"I have invented a complex compound which can accomplish this," he said. "I call it chlorophyll. But you have many more surprises in store for you," he warned. "Wait until your next visit."
I was entranced, but his work appeared still to be no more than an oddity, so I let it pass.
Prime was quite right. On my next visit he showed me his crowning achievement. He called it animal life, a division of his so-called organic creations.
Here he departed almost entirely from our known concept of life-forms. Prime's animals maintained life, or at least a convincing simulation thereof, by ingesting other organic life-forms, both vegetative and animal, and through an awkward procedure of digestion and devious, chemical transformations, generated an interior source of energy.
What almost made me report the whole affair at that time was this innovation: Prime's animal life-forms now existed entirely independent of direct radiant energy! Instead, they substituted, of all things, heat-energy, gained from simple oxidation of various so-called organic compounds.
At this point I asked a question to which Prime gave me a very revealing answer. I asked, "How do you define the term, 'organic compound'?"
He lay there in the sun, flash—his iridescence at me in brilliant sparkles from his random facets and announced in a haughty manner: "Organic pertains to any carbon-containing life-form, of which I am the originator, of course."

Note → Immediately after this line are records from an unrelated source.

/-! `updLink` -/

@[simp] theorem updLink_part (s : State) (n : LinkId) (f : Link → Link) : (s.updLink n f).part = s.part := rfl
@[simp] theorem updLink_pending (s : State) (n : LinkId) (f : Link → Link) : (s.updLink n f).pending = s.pending := rfl
@[simp] theorem updLink_time (s : State) (n : LinkId) (f : Link → Link) : (s.updLink n f).time = s.time := rfl
@[simp] theorem updLink_free (s : State) (n : LinkId) (f : Link → Link) : (s.updLink n f).free = s.free := rfl
@[simp] theorem updLink_hosts (s : State) (n : LinkId) (f : Link → Link) : (s.updLink n f).hosts = s.hosts := rfl
@[simp] theorem updLink_role (s : State) (n : LinkId) (f : Link → Link) : (s.updLink n f).role = s.role := rfl
@[simp] theorem updLink_parts (s : State) (n : LinkId) (f : Link → Link) : (s.updLink n f).parts = s.parts := rfl
@[simp] theorem updLink_cmds (s : State) (n : LinkId) (f : Link → Link) : (s.updLink n f).cmds = s.cmds := rfl
@[simp] theorem updLink_nextId (s : State) (n : LinkId) (f : Link → Link) : (s.updLink n f).nextId = s.nextId := rfl
@[simp] theorem updLink_logs (s : State) (n : LinkId) (f : Link → Link) : (s.updLink n f).logs = s.logs := rfl
@[simp] theorem updLink_events (s : State) (n : LinkId) (f : Link → Link) : (s.updLink n f).events = s.events := rfl
@[simp] theorem updLink_ks (s : State) (n : LinkId) (f : Link → Link) : (s.updLink n f).ks = s.ks := rfl
@[simp] theorem updLink_raster (s : State) (n : LinkId) (f : Link → Link) : (s.updLink n f).raster = s.raster := rfl
@[simp] theorem updLink_strips (s : State) (n : LinkId) (f : Link → Link) : (s.updLink n f).strips = s.strips := rfl
@[simp] theorem updLink_comps (s : State) (n : LinkId) (f : Link → Link) : (s.updLink n f).comps = s.comps := rfl
@[simp] theorem updLink_compTurn (s : State) (n : LinkId) (f : Link → Link) : (s.updLink n f).compTurn = s.compTurn := rfl
@[simp] theorem updLink_writeback (s : State) (n : LinkId) (f : Link → Link) : (s.updLink n f).writeback = s.writeback := rfl
@[simp] theorem updLink_seq (s : State) (n : LinkId) (f : Link → Link) : (s.updLink n f).seq = s.seq := rfl
@[simp] theorem updLink_engines (s : State) (n : LinkId) (f : Link → Link) : (s.updLink n f).engines = s.engines := rfl
@[simp] theorem updLink_anvilExtra (s : State) (n : LinkId) (f : Link → Link) : (s.updLink n f).anvilExtra = s.anvilExtra := rfl
@[simp] theorem updLink_staging (s : State) (n : LinkId) (f : Link → Link) : (s.updLink n f).staging = s.staging := rfl
@[simp] theorem updLink_shares (s : State) (n : LinkId) (f : Link → Link) : (s.updLink n f).shares = s.shares := rfl
@[simp] theorem updLink_links (s : State) (n : LinkId) (f : Link → Link) : (s.updLink n f).links = vmod s.links n f := rfl
@[simp] theorem updLink_web (s : State) (n : LinkId) (f : Link → Link) : (s.updLink n f).web = s.web := rfl
@[simp] theorem updLink_chans (s : State) (n : LinkId) (f : Link → Link) : (s.updLink n f).chans = s.chans := rfl
@[simp] theorem updLink_buckets (s : State) (n : LinkId) (f : Link → Link) : (s.updLink n f).buckets = s.buckets := rfl
@[simp] theorem updLink_sr (s : State) (n : LinkId) (f : Link → Link) : (s.updLink n f).sr = s.sr := rfl
@[simp] theorem updLink_quench (s : State) (n : LinkId) (f : Link → Link) : (s.updLink n f).quench = s.quench := rfl
@[simp] theorem updLink_refilled (s : State) (n : LinkId) (f : Link → Link) : (s.updLink n f).refilled = s.refilled := rfl
@[simp] theorem updLink_integTest (s : State) (n : LinkId) (f : Link → Link) : (s.updLink n f).integTest = s.integTest := rfl
@[simp] theorem updLink_clk (s : State) (n : LinkId) (f : Link → Link) : (s.updLink n f).clk = s.clk := rfl
@[simp] theorem updLink_boot (s : State) (n : LinkId) (f : Link → Link) : (s.updLink n f).boot = s.boot := rfl
@[simp] theorem updLink_power (s : State) (n : LinkId) (f : Link → Link) : (s.updLink n f).power = s.power := rfl
@[simp] theorem updLink_reads (s : State) (n : LinkId) (f : Link → Link) : (s.updLink n f).reads = s.reads := rfl
@[simp] theorem updLink_out (s : State) (n : LinkId) (f : Link → Link) : (s.updLink n f).out = s.out := rfl

/-! `updFetch` -/

@[simp] theorem updFetch_part (s : State) (n : LinkId) (f : Fetch → Fetch) : (s.updFetch n f).part = s.part := rfl
@[simp] theorem updFetch_pending (s : State) (n : LinkId) (f : Fetch → Fetch) : (s.updFetch n f).pending = s.pending := rfl
@[simp] theorem updFetch_time (s : State) (n : LinkId) (f : Fetch → Fetch) : (s.updFetch n f).time = s.time := rfl
@[simp] theorem updFetch_free (s : State) (n : LinkId) (f : Fetch → Fetch) : (s.updFetch n f).free = s.free := rfl
@[simp] theorem updFetch_hosts (s : State) (n : LinkId) (f : Fetch → Fetch) : (s.updFetch n f).hosts = s.hosts := rfl
@[simp] theorem updFetch_role (s : State) (n : LinkId) (f : Fetch → Fetch) : (s.updFetch n f).role = s.role := rfl
@[simp] theorem updFetch_parts (s : State) (n : LinkId) (f : Fetch → Fetch) : (s.updFetch n f).parts = s.parts := rfl
@[simp] theorem updFetch_cmds (s : State) (n : LinkId) (f : Fetch → Fetch) : (s.updFetch n f).cmds = s.cmds := rfl
@[simp] theorem updFetch_nextId (s : State) (n : LinkId) (f : Fetch → Fetch) : (s.updFetch n f).nextId = s.nextId := rfl
@[simp] theorem updFetch_logs (s : State) (n : LinkId) (f : Fetch → Fetch) : (s.updFetch n f).logs = s.logs := rfl
@[simp] theorem updFetch_events (s : State) (n : LinkId) (f : Fetch → Fetch) : (s.updFetch n f).events = s.events := rfl
@[simp] theorem updFetch_ks (s : State) (n : LinkId) (f : Fetch → Fetch) : (s.updFetch n f).ks = s.ks := rfl
@[simp] theorem updFetch_raster (s : State) (n : LinkId) (f : Fetch → Fetch) : (s.updFetch n f).raster = s.raster := rfl
@[simp] theorem updFetch_strips (s : State) (n : LinkId) (f : Fetch → Fetch) : (s.updFetch n f).strips = s.strips := rfl
@[simp] theorem updFetch_comps (s : State) (n : LinkId) (f : Fetch → Fetch) : (s.updFetch n f).comps = s.comps := rfl
@[simp] theorem updFetch_compTurn (s : State) (n : LinkId) (f : Fetch → Fetch) : (s.updFetch n f).compTurn = s.compTurn := rfl
@[simp] theorem updFetch_writeback (s : State) (n : LinkId) (f : Fetch → Fetch) : (s.updFetch n f).writeback = s.writeback := rfl
@[simp] theorem updFetch_seq (s : State) (n : LinkId) (f : Fetch → Fetch) : (s.updFetch n f).seq = s.seq := rfl
@[simp] theorem updFetch_engines (s : State) (n : LinkId) (f : Fetch → Fetch) : (s.updFetch n f).engines = s.engines := rfl
@[simp] theorem updFetch_anvilExtra (s : State) (n : LinkId) (f : Fetch → Fetch) : (s.updFetch n f).anvilExtra = s.anvilExtra := rfl
@[simp] theorem updFetch_staging (s : State) (n : LinkId) (f : Fetch → Fetch) : (s.updFetch n f).staging = s.staging := rfl
@[simp] theorem updFetch_shares (s : State) (n : LinkId) (f : Fetch → Fetch) : (s.updFetch n f).shares = s.shares := rfl
@[simp] theorem updFetch_web (s : State) (n : LinkId) (f : Fetch → Fetch) : (s.updFetch n f).web = s.web := rfl
@[simp] theorem updFetch_chans (s : State) (n : LinkId) (f : Fetch → Fetch) : (s.updFetch n f).chans = s.chans := rfl
@[simp] theorem updFetch_buckets (s : State) (n : LinkId) (f : Fetch → Fetch) : (s.updFetch n f).buckets = s.buckets := rfl
@[simp] theorem updFetch_sr (s : State) (n : LinkId) (f : Fetch → Fetch) : (s.updFetch n f).sr = s.sr := rfl
@[simp] theorem updFetch_quench (s : State) (n : LinkId) (f : Fetch → Fetch) : (s.updFetch n f).quench = s.quench := rfl
@[simp] theorem updFetch_refilled (s : State) (n : LinkId) (f : Fetch → Fetch) : (s.updFetch n f).refilled = s.refilled := rfl
@[simp] theorem updFetch_integTest (s : State) (n : LinkId) (f : Fetch → Fetch) : (s.updFetch n f).integTest = s.integTest := rfl
@[simp] theorem updFetch_clk (s : State) (n : LinkId) (f : Fetch → Fetch) : (s.updFetch n f).clk = s.clk := rfl
@[simp] theorem updFetch_boot (s : State) (n : LinkId) (f : Fetch → Fetch) : (s.updFetch n f).boot = s.boot := rfl
@[simp] theorem updFetch_power (s : State) (n : LinkId) (f : Fetch → Fetch) : (s.updFetch n f).power = s.power := rfl
@[simp] theorem updFetch_reads (s : State) (n : LinkId) (f : Fetch → Fetch) : (s.updFetch n f).reads = s.reads := rfl
@[simp] theorem updFetch_out (s : State) (n : LinkId) (f : Fetch → Fetch) : (s.updFetch n f).out = s.out := rfl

Now I understood a part of the immensity of Prime's egotism. In devising his own life-form he built it around his own element in which Terra abounds, largely in the gaseous dioxide compound.
I presumed that Prime had attempted to pass on the great Charter of Life to the non-crystalline forms of carbon about him, and, failing that, he enlisted the other elements in combination with carbon to produce his desired end.
Imagine such circuity, though! Substituting heat-energy for light as the basic life-fuel!